### Task description:
The data should be restated word for word, in full.
====== Records for the task ======
/-- Everything that is saved when a task is pre-empted and restored when it resumes (R195, R198); while it is saved, also its
pending stores (R199), its grants (R320), the image rows held at a fault (R178) and its save area (R197). `stqs`
counts the `STQ`s that the store sequencer has issued on its way to its step, and `stqsDone` those whose entries it has popped: after a
fault it passes those in between again without popping (R199). `ends` is the record with which the task ends once it is on a core again (R344,
assumption 64). -/
structure TaskCtx where
  id : TaskId := {}
  regs : Regs := {}
  shared : Shared := {}
  ctl : Seq := { st := .run }
  load : Seq := {}
  compute : Seq := {}
  store : Seq := {}
  mule : Mule := {}
  mx : EngineSt := {}
  cp : EngineSt := {}
  cl : EngineSt := {}
  ml : EngineSt := {}
  suspended : Bool := false
  tstep : DWord := 0
  pending : SMap FaultRec := []
  heldFaults : List FaultRec := []
  waitPage : Option (Nat × Nat) := none
  images : List ImageRow := []
  area : Nat := 0
  heldStores : List Access := []
  granted : List Granted := []
  stqs : Nat := 0
  stqsDone : Nat := 0
  share : Share := {}
  ends : Option FaultRec := none
  deriving DecidableEq, Repr

/-- The firmware context and the registers it alone reaches (R155, R190, R341). -/
structure Firmware where
  x : SMap DWord := []
  p : SMap Bool := []
  pc : DWord := 0
  buffer : SMap VReg := []
  pipe : List InFlight := []
  tsel : BitVec 4 := 0
  snapSeq : BitVec 2 := 0
  snapEntry : BitVec 6 := 0
  fwrec : FaultRec := {}
  fwv : Bool := false
  fwvec : DWord := 0
  fwret : DWord := 0
  halted : Bool := false
  deriving DecidableEq, Repr

/-- A translation-buffer entry (R23). -/
structure TlbEntry where
  slot : Nat
  lgen : BitVec 8
  page : Nat
  leaf : DWord
  pte : Nat
  deriving DecidableEq, Repr

/-- The states of a task on a core (R161); `free` holds no task. -/
inductive Residency where
  | free
  | placing
  | resident
  | retiring (abandon : Bool)
  | stopping (cause : Nat)
  | restoring
  deriving DecidableEq, Repr

/-- One core (R2, R13, R23, R155, R157, R161, R201, R202). By slot code (`slotCode`), `issuedAt` keeps the ac in which an issue slot was
last taken (R145, R154, R156) and `refill` the cycles that a taken transfer still costs its agent (R154). `badRegs` are the registers and
queue entries that an uncorrectable error has poisoned (R201). -/
structure Core where
  residency : Residency := .free
  task : TaskCtx := {}
  table : SMap (BitVec 256) := []
  expired : SMap Bool := []
  tlb : List TlbEntry := []
  fw : Firmware := {}
  pshare : Word := 0x0410
  issuedAt : SMap Nat := []
  refill : SMap Nat := []
  badRegs : List Target := []
  cecnt : Word := 0
  idleSince : Nat := 0
  preempt : Option Nat := none
  faultStatus : Option FaultRec := none
  status : Nat := 0
  reported : Bool := false
  deriving DecidableEq, Repr

/-- The states of a lease (R62, R74). -/
inductive LeaseSt where
  | free
  | active
  | deferred
  | ended
  | scrub
  deriving DecidableEq, Repr

/-- A lease record (R62). `base` is the first byte's place in the flat memory (`Ops`), or the level-1 table's
for a pageable lease. -/
structure Lease where
  st : LeaseSt := .free
  esc : Nat := 0
  paid : Nat := 0
  quant : Nat := 0
  ngran : Nat := 0
  base : Nat := 0
  acct : Nat := 0
  headl : Nat := 0
  lgen : BitVec 8 := 0
  tier : Nat := 0
  pg : Bool := false
  sync : Bool := false
  sub : Bool := false
  enote : Bool := false
  gr : Bool := false
  gw : Bool := false
  holds : Nat := 0
  freedAt : Nat := 0
  vf : Nat := 0
  cancelled : Bool := false
  deriving DecidableEq, Repr

/-- A rent unit (R57, R75): its records, the last boundary it processed and the tier-3 granules it must zero
before it issues them again (R81). -/
structure RentUnit where
  leases : SMap Lease := []
  ticked : Nat := 0
  unzeroed : List (Nat × Nat) := []
  deriving DecidableEq, Repr

/-- An account record (R59). -/
structure Account where
  allow : Nat := 0
  spent : Nat := 0
  vf : Nat := 0
  keyid : Nat := 0
  ast : Nat := 0
  nlease : Nat := 0
  lowm : Nat := 0
  ntask : Nat := 0
  deriving DecidableEq, Repr

/-- A fault that has returned from a home and waits for its agent's boundary (R188, R199). -/
structure Deferred where
  core : Nat
  agent : Agent
  info : FaultRec
  ckpt : Option Ckpt := none
  access : Nat := 0
  entry : Nat := 0
  deriving DecidableEq, Repr

/-- An agent parked at a home: an address waiter or a ring claim (R326, R327). -/
structure Waiter where
  access : Access
  poll : Option Nat := none
  deriving DecidableEq, Repr

/-- A debit sent to the hub and what depends on it (R60, R67, R75, R78, R82, R197). -/
inductive DebitFor where
  | op (access : Access) (handle base : Nat)
  | deferredTick (unit lease : Nat) (lgen : BitVec 8)
  | meter (core : Nat) (task : TaskId)
  | saveArea (launch unit rank : Nat)
  deriving DecidableEq, Repr

/-- A request at or on its way to the hub; `granted` is set once the hub has answered. -/
structure Debit where
  acct : Nat
  amount : Nat
  purpose : DebitFor
  granted : Option Bool := none
  deriving DecidableEq, Repr

/-- A remote flag operation on its way (R116, R118, R120): set or add, target by core or by rank. -/
structure RemoteFlag where
  id : Nat := 0
  source : Nat
  agent : Agent := .control
  launch : Nat
  target : Nat
  byRank : Option (Nat × Nat × Nat) := none
  peer : Option (BitVec 16) := none
  flag : Nat
  value : Word
  add : Bool
  after : List Nat := []
  stamp : Option (List Nat) := none
  deriving DecidableEq, Repr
======
### Exercise response:
/-- Everything that is saved when a task is pre-empted and restored when it resumes (R195, R198); while it is saved, also its
pending stores (R199), its grants (R320), the image rows held at a fault (R178) and its save area (R197). `stqs`
counts the `STQ`s that the store sequencer has issued on its way to its step, and `stqsDone` those whose entries it has popped: after a
fault it passes those in between again without popping (R199). `ends` is the record with which the task ends once it is on a core again (R344,
assumption 64). -/
structure TaskCtx where
  id : TaskId := {}
  regs : Regs := {}
  shared : Shared := {}
  ctl : Seq := { st := .run }
  load : Seq := {}
  compute : Seq := {}
  store : Seq := {}
  mule : Mule := {}
  mx : EngineSt := {}
  cp : EngineSt := {}
  cl : EngineSt := {}
  ml : EngineSt := {}
  suspended : Bool := false
  tstep : DWord := 0
  pending : SMap FaultRec := []
  heldFaults : List FaultRec := []
  waitPage : Option (Nat × Nat) := none
  images : List ImageRow := []
  area : Nat := 0
  heldStores : List Access := []
  granted : List Granted := []
  stqs : Nat := 0
  stqsDone : Nat := 0
  share : Share := {}
  ends : Option FaultRec := none
  deriving DecidableEq, Repr

/-- The firmware context and the registers it alone reaches (R155, R190, R341). -/
structure Firmware where
  x : SMap DWord := []
  p : SMap Bool := []
  pc : DWord := 0
  buffer : SMap VReg := []
  pipe : List InFlight := []
  tsel : BitVec 4 := 0
  snapSeq : BitVec 2 := 0
  snapEntry : BitVec 6 := 0
  fwrec : FaultRec := {}
  fwv : Bool := false
  fwvec : DWord := 0
  fwret : DWord := 0
  halted : Bool := false
  deriving DecidableEq, Repr

/-- A translation-buffer entry (R23). -/
structure TlbEntry where
  slot : Nat
  lgen : BitVec 8
  page : Nat
  leaf : DWord
  pte : Nat
  deriving DecidableEq, Repr

/-- The states of a task on a core (R161); `free` holds no task. -/
inductive Residency where
  | free
  | placing
  | resident
  | retiring (abandon : Bool)
  | stopping (cause : Nat)
  | restoring
  deriving DecidableEq, Repr

/-- One core (R2, R13, R23, R155, R157, R161, R201, R202). By slot code (`slotCode`), `issuedAt` keeps the ac in which an issue slot was
last taken (R145, R154, R156) and `refill` the cycles that a taken transfer still costs its agent (R154). `badRegs` are the registers and
queue entries that an uncorrectable error has poisoned (R201). -/
structure Core where
  residency : Residency := .free
  task : TaskCtx := {}
  table : SMap (BitVec 256) := []
  expired : SMap Bool := []
  tlb : List TlbEntry := []
  fw : Firmware := {}
  pshare : Word := 0x0410
  issuedAt : SMap Nat := []
  refill : SMap Nat := []
  badRegs : List Target := []
  cecnt : Word := 0
  idleSince : Nat := 0
  preempt : Option Nat := none
  faultStatus : Option FaultRec := none
  status : Nat := 0
  reported : Bool := false
  deriving DecidableEq, Repr

/-- The states of a lease (R62, R74). -/
inductive LeaseSt where
  | free
  | active
  | deferred
  | ended
  | scrub
  deriving DecidableEq, Repr

/-- A lease record (R62). `base` is the first byte's place in the flat memory (`Ops`), or the level-1 table's
for a pageable lease. -/
structure Lease where
  st : LeaseSt := .free
  esc : Nat := 0
  paid : Nat := 0
  quant : Nat := 0
  ngran : Nat := 0
  base : Nat := 0
  acct : Nat := 0
  headl : Nat := 0
  lgen : BitVec 8 := 0
  tier : Nat := 0
  pg : Bool := false
  sync : Bool := false
  sub : Bool := false
  enote : Bool := false
  gr : Bool := false
  gw : Bool := false
  holds : Nat := 0
  freedAt : Nat := 0
  vf : Nat := 0
  cancelled : Bool := false
  deriving DecidableEq, Repr

/-- A rent unit (R57, R75): its records, the last boundary it processed and the tier-3 granules it must zero
before it issues them again (R81). -/
structure RentUnit where
  leases : SMap Lease := []
  ticked : Nat := 0
  unzeroed : List (Nat × Nat) := []
  deriving DecidableEq, Repr

/-- An account record (R59). -/
structure Account where
  allow : Nat := 0
  spent : Nat := 0
  vf : Nat := 0
  keyid : Nat := 0
  ast : Nat := 0
  nlease : Nat := 0
  lowm : Nat := 0
  ntask : Nat := 0
  deriving DecidableEq, Repr

/-- A fault that has returned from a home and waits for its agent's boundary (R188, R199). -/
structure Deferred where
  core : Nat
  agent : Agent
  info : FaultRec
  ckpt : Option Ckpt := none
  access : Nat := 0
  entry : Nat := 0
  deriving DecidableEq, Repr

/-- An agent parked at a home: an address waiter or a ring claim (R326, R327). -/
structure Waiter where
  access : Access
  poll : Option Nat := none
  deriving DecidableEq, Repr

/-- A debit sent to the hub and what depends on it (R60, R67, R75, R78, R82, R197). -/
inductive DebitFor where
  | op (access : Access) (handle base : Nat)
  | deferredTick (unit lease : Nat) (lgen : BitVec 8)
  | meter (core : Nat) (task : TaskId)
  | saveArea (launch unit rank : Nat)
  deriving DecidableEq, Repr

/-- A request at or on its way to the hub; `granted` is set once the hub has answered. -/
structure Debit where
  acct : Nat
  amount : Nat
  purpose : DebitFor
  granted : Option Bool := none
  deriving DecidableEq, Repr

/-- A remote flag operation on its way (R116, R118, R120): set or add, target by core or by rank. -/
structure RemoteFlag where
  id : Nat := 0
  source : Nat
  agent : Agent := .control
  launch : Nat
  target : Nat
  byRank : Option (Nat × Nat × Nat) := none
  peer : Option (BitVec 16) := none
  flag : Nat
  value : Word
  add : Bool
  after : List Nat := []
  stamp : Option (List Nat) := none
  deriving DecidableEq, Repr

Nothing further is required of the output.